-- ==== Sys2Proof/Syntax.lean ====
section
/-!
DEFINITION. The syntax of the H8: operand forms (R167 to R170), one operand record per shape of instruction, and
`Instr`, with one constructor for every row of the opcode table. Rows that have an encoding carry their header
fields (R171) and their operands; rows that are steps of the machine without an encoding carry the data that names
which agent, queue or object takes the step.
-/
namespace Sys2Proof

/-- Operand types (R170). -/
inductive Ty
  | b | h | w | d | sb | sh | sw | sd | f64 | f32 | f16 | bf16 | e4m3 | e5m2 | bfp8 | bfp4
  deriving DecidableEq, Repr

/-- Extensions of a g-register source (R169). -/
inductive Ext
  | none | sx8 | sx16 | sx32 | zx8 | zx16 | zx32
  deriving DecidableEq, Repr

/-- Shift classes of a g-register source (R169). -/
inductive ShiftKind
  | none | shl | shr | sar
  deriving DecidableEq, Repr

/-- A modifier of a g-register source (R169): the extension comes first, then the shift. -/
structure GMod where
  shift : ShiftKind
  ext : Ext
  dist : BitVec 6
  deriving DecidableEq, Repr

/-- Lane-rearrangement classes of a v-register source (R168). -/
inductive LaneClass
  | none | rot | bfly | bcast
  deriving DecidableEq, Repr

/-- A modifier of a v-register source (R168). -/
structure VMod where
  cls : LaneClass
  seg : BitVec 3
  dist : BitVec 7
  deriving DecidableEq, Repr

/-- A g register with its modifier. -/
structure GReg where
  r : BitVec 6
  m : GMod
  deriving DecidableEq, Repr

/-- A v register with its modifier. -/
structure VReg where
  r : BitVec 5
  m : VMod
  deriving DecidableEq, Repr

/-- A scalar source: a g register with its modifier, or an inline constant (R167). -/
inductive GSrc
  | reg (g : GReg)
  | imm (k : BitVec 7)
  deriving DecidableEq, Repr

/-- A lane source: a v register with its modifier, or an inline constant for every lane (R167). -/
inductive VSrc
  | reg (v : VReg)
  | imm (k : BitVec 7)
  deriving DecidableEq, Repr

/-- A source of the FP64 unit: a g register without modifier, or an inline constant (R236). -/
inductive FSrc
  | reg (r : BitVec 6)
  | imm (k : BitVec 7)
  deriving DecidableEq, Repr

/-- Rounding codes of an instruction (R114). -/
inductive Rnd
  | dyn | rne | rtz | rup | rdn | rna | sr
  deriving DecidableEq, Repr

/-- The header fields that every instruction word carries beside its opcode (R171). -/
structure Hdr where
  stall : BitVec 4
  pneg : Bool
  preg : BitVec 3
  deriving DecidableEq, Repr

/-! ### Operand records, majors 0x10 to 0x25 (R193 to R206) -/

structure GBin where
  ty : Ty
  d : BitVec 6
  a : GSrc
  b : GSrc
  deriving DecidableEq, Repr

structure GUn where
  ty : Ty
  d : BitVec 6
  a : GSrc
  deriving DecidableEq, Repr

structure GTri where
  ty : Ty
  d : BitVec 6
  a : GSrc
  b : GSrc
  c : BitVec 6
  deriving DecidableEq, Repr

/-- Compare into a mask register. -/
structure MCmp where
  ty : Ty
  d : BitVec 3
  a : GSrc
  b : GSrc
  deriving DecidableEq, Repr

/-- `sel`: c is a mask register. -/
structure GSel where
  ty : Ty
  d : BitVec 6
  a : GSrc
  b : GSrc
  c : BitVec 3
  deriving DecidableEq, Repr

structure GImm where
  ty : Ty
  d : BitVec 6
  a : GSrc
  imm : BitVec 32
  deriving DecidableEq, Repr

structure MImm where
  ty : Ty
  d : BitVec 3
  a : GSrc
  imm : BitVec 32
  deriving DecidableEq, Repr

structure GMovI where
  d : BitVec 6
  imm : BitVec 32
  deriving DecidableEq, Repr

/-! ### Control transfers and state registers (R207 to R216) -/

/-- A relative target (R173): a line displacement and a slot. -/
structure BRel where
  disp : BitVec 29
  slot : BitVec 3
  deriving DecidableEq, Repr

structure BCond where
  a : GReg
  t : BRel
  deriving DecidableEq, Repr

structure BReg where
  a : GReg
  deriving DecidableEq, Repr

structure BLoop where
  a : GSrc
  t : BRel
  deriving DecidableEq, Repr

structure SrRd where
  d : BitVec 6
  sr : BitVec 12
  deriving DecidableEq, Repr

structure SrWr where
  sr : BitVec 12
  a : GSrc
  deriving DecidableEq, Repr

structure SrWrI where
  sr : BitVec 12
  imm : BitVec 12
  deriving DecidableEq, Repr

structure TrapOp where
  code : BitVec 12
  deriving DecidableEq, Repr

/-! ### Vector operands (R217 to R235) -/

structure VBin where
  ty : Ty
  d : BitVec 5
  a : VSrc
  b : VSrc
  deriving DecidableEq, Repr

structure VUn where
  ty : Ty
  d : BitVec 5
  a : VSrc
  deriving DecidableEq, Repr

structure VTri where
  ty : Ty
  d : BitVec 5
  a : VSrc
  b : VSrc
  c : BitVec 5
  deriving DecidableEq, Repr

structure VCmp where
  ty : Ty
  d : BitVec 3
  a : VSrc
  b : VSrc
  deriving DecidableEq, Repr

structure VSel where
  ty : Ty
  d : BitVec 5
  a : VSrc
  b : VSrc
  c : BitVec 3
  deriving DecidableEq, Repr

structure MBin where
  d : BitVec 3
  a : BitVec 3
  b : BitVec 3
  deriving DecidableEq, Repr

structure MUn where
  d : BitVec 3
  a : BitVec 3
  deriving DecidableEq, Repr

structure MToG where
  d : BitVec 6
  a : BitVec 3
  deriving DecidableEq, Repr

structure MFromG where
  d : BitVec 3
  a : GReg
  deriving DecidableEq, Repr

structure VBcstI where
  ty : Ty
  d : BitVec 5
  imm : BitVec 32
  deriving DecidableEq, Repr

structure VBcst where
  ty : Ty
  d : BitVec 5
  a : BitVec 6
  deriving DecidableEq, Repr

structure VFBin where
  ty : Ty
  rm : Rnd
  d : BitVec 5
  a : VSrc
  b : VSrc
  deriving DecidableEq, Repr

structure VFUn where
  ty : Ty
  rm : Rnd
  d : BitVec 5
  a : VSrc
  deriving DecidableEq, Repr

structure VFTri where
  ty : Ty
  rm : Rnd
  d : BitVec 5
  a : VSrc
  b : VSrc
  c : BitVec 5
  deriving DecidableEq, Repr

/-- `vcvt` (R228): source type, destination type and part. -/
structure VCvt where
  src : Ty
  ty : Ty
  part : BitVec 4
  rm : Rnd
  d : BitVec 5
  a : VSrc
  deriving DecidableEq, Repr

/-- `vbfpx` (R229): the group base is a v register whose number is a multiple of 4. -/
structure Vbfpx where
  ty : Ty
  d : BitVec 6
  base : BitVec 5
  deriving DecidableEq, Repr

structure Vbfpe where
  ty : Ty
  rm : Rnd
  d : BitVec 5
  base : BitVec 5
  b : GReg
  deriving DecidableEq, Repr

structure Vbfpd where
  ty : Ty
  n : BitVec 3
  d : BitVec 5
  a : VReg
  b : GReg
  deriving DecidableEq, Repr

structure VSlide where
  ty : Ty
  d : BitVec 5
  a : VSrc
  b : GSrc
  c : BitVec 5
  deriving DecidableEq, Repr

structure VRed where
  ty : Ty
  rm : Rnd
  d : BitVec 6
  a : VSrc
  deriving DecidableEq, Repr

structure RngOp where
  d : BitVec 6
  a : GSrc
  b : GSrc
  deriving DecidableEq, Repr

structure VRngOp where
  d : BitVec 5
  a : GSrc
  b : GSrc
  deriving DecidableEq, Repr

structure VIns where
  ty : Ty
  d : BitVec 5
  a : GReg
  b : GSrc
  deriving DecidableEq, Repr

structure VExt where
  ty : Ty
  d : BitVec 6
  a : VReg
  b : GSrc
  deriving DecidableEq, Repr

/-! ### FP64 operands (R236 to R240) -/

structure FBin where
  rm : Rnd
  d : BitVec 6
  a : FSrc
  b : FSrc
  deriving DecidableEq, Repr

structure FUn where
  rm : Rnd
  d : BitVec 6
  a : FSrc
  deriving DecidableEq, Repr

structure FTri where
  rm : Rnd
  d : BitVec 6
  a : FSrc
  b : FSrc
  c : BitVec 6
  deriving DecidableEq, Repr

structure FCmp where
  d : BitVec 3
  a : FSrc
  b : FSrc
  deriving DecidableEq, Repr

structure FCvt where
  src : Ty
  ty : Ty
  rm : Rnd
  d : BitVec 6
  a : FSrc
  deriving DecidableEq, Repr

/-! ### Matrix operands (R243 to R255); `acc` is bit [12]: false a0, true a1 -/

structure MatAcc where
  acc : Bool
  deriving DecidableEq, Repr

structure MatRow where
  acc : Bool
  row : BitVec 4
  d : BitVec 5
  deriving DecidableEq, Repr

structure MatWRow where
  acc : Bool
  row : BitVec 4
  a : VReg
  deriving DecidableEq, Repr

structure GReg2 where
  a : GReg
  b : GReg
  deriving DecidableEq, Repr

structure GSrc2 where
  a : GSrc
  b : GSrc
  deriving DecidableEq, Repr

structure MmaOp where
  ta : Ty
  tb : Ty
  acc : Bool
  nkb : BitVec 12
  deriving DecidableEq, Repr

structure MdrainOp where
  ty : Ty
  rm : Rnd
  acc : Bool
  a : GReg
  b : GReg
  vr : BitVec 5
  vc : BitVec 5
  nos : Bool
  zero : Bool
  deriving DecidableEq, Repr

/-! ### Memory operands (R260 to R278); `a` and `disp` form the effective address -/

structure MemLd where
  ty : Ty
  d : BitVec 6
  a : GReg
  disp : BitVec 14
  deriving DecidableEq, Repr

structure MemLdV where
  ty : Ty
  d : BitVec 5
  a : GReg
  disp : BitVec 14
  deriving DecidableEq, Repr

structure MemSt where
  ty : Ty
  a : GReg
  disp : BitVec 14
  b : GSrc
  deriving DecidableEq, Repr

structure MemStV where
  ty : Ty
  a : GReg
  disp : BitVec 14
  b : VReg
  deriving DecidableEq, Repr

/-- An acquire load; `s` is the scope field (R261). -/
structure MemLdS where
  ty : Ty
  d : BitVec 6
  a : GReg
  disp : BitVec 14
  s : BitVec 6
  deriving DecidableEq, Repr

structure MemStS where
  ty : Ty
  a : GReg
  disp : BitVec 14
  b : GSrc
  s : BitVec 6
  deriving DecidableEq, Repr

structure Gather where
  ty : Ty
  d : BitVec 5
  a : GReg
  disp : BitVec 14
  idx : VReg
  deriving DecidableEq, Repr

structure Scatter where
  ty : Ty
  a : GReg
  disp : BitVec 14
  idx : VReg
  data : BitVec 5
  deriving DecidableEq, Repr

structure Prefetch where
  a : GReg
  disp : BitVec 14
  deriving DecidableEq, Repr

/-- A single-address atomic (R269); `ar` is the `.ar` bit. -/
structure Amo where
  ar : Bool
  ty : Ty
  d : BitVec 6
  a : GReg
  disp : BitVec 14
  b : GSrc
  s : BitVec 6
  deriving DecidableEq, Repr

Task description: Retype exactly the lines from the first line of the records above through the line containing "modifier of a v-register source (R168). -/", both included, and nothing else.

Answer to this task:
-- ==== Sys2Proof/Syntax.lean ====
section
/-!
DEFINITION. The syntax of the H8: operand forms (R167 to R170), one operand record per shape of instruction, and
`Instr`, with one constructor for every row of the opcode table. Rows that have an encoding carry their header
fields (R171) and their operands; rows that are steps of the machine without an encoding carry the data that names
which agent, queue or object takes the step.
-/
namespace Sys2Proof

/-- Operand types (R170). -/
inductive Ty
  | b | h | w | d | sb | sh | sw | sd | f64 | f32 | f16 | bf16 | e4m3 | e5m2 | bfp8 | bfp4
  deriving DecidableEq, Repr

/-- Extensions of a g-register source (R169). -/
inductive Ext
  | none | sx8 | sx16 | sx32 | zx8 | zx16 | zx32
  deriving DecidableEq, Repr

/-- Shift classes of a g-register source (R169). -/
inductive ShiftKind
  | none | shl | shr | sar
  deriving DecidableEq, Repr

/-- A modifier of a g-register source (R169): the extension comes first, then the shift. -/
structure GMod where
  shift : ShiftKind
  ext : Ext
  dist : BitVec 6
  deriving DecidableEq, Repr

/-- Lane-rearrangement classes of a v-register source (R168). -/
inductive LaneClass
  | none | rot | bfly | bcast
  deriving DecidableEq, Repr

/-- A modifier of a v-register source (R168). -/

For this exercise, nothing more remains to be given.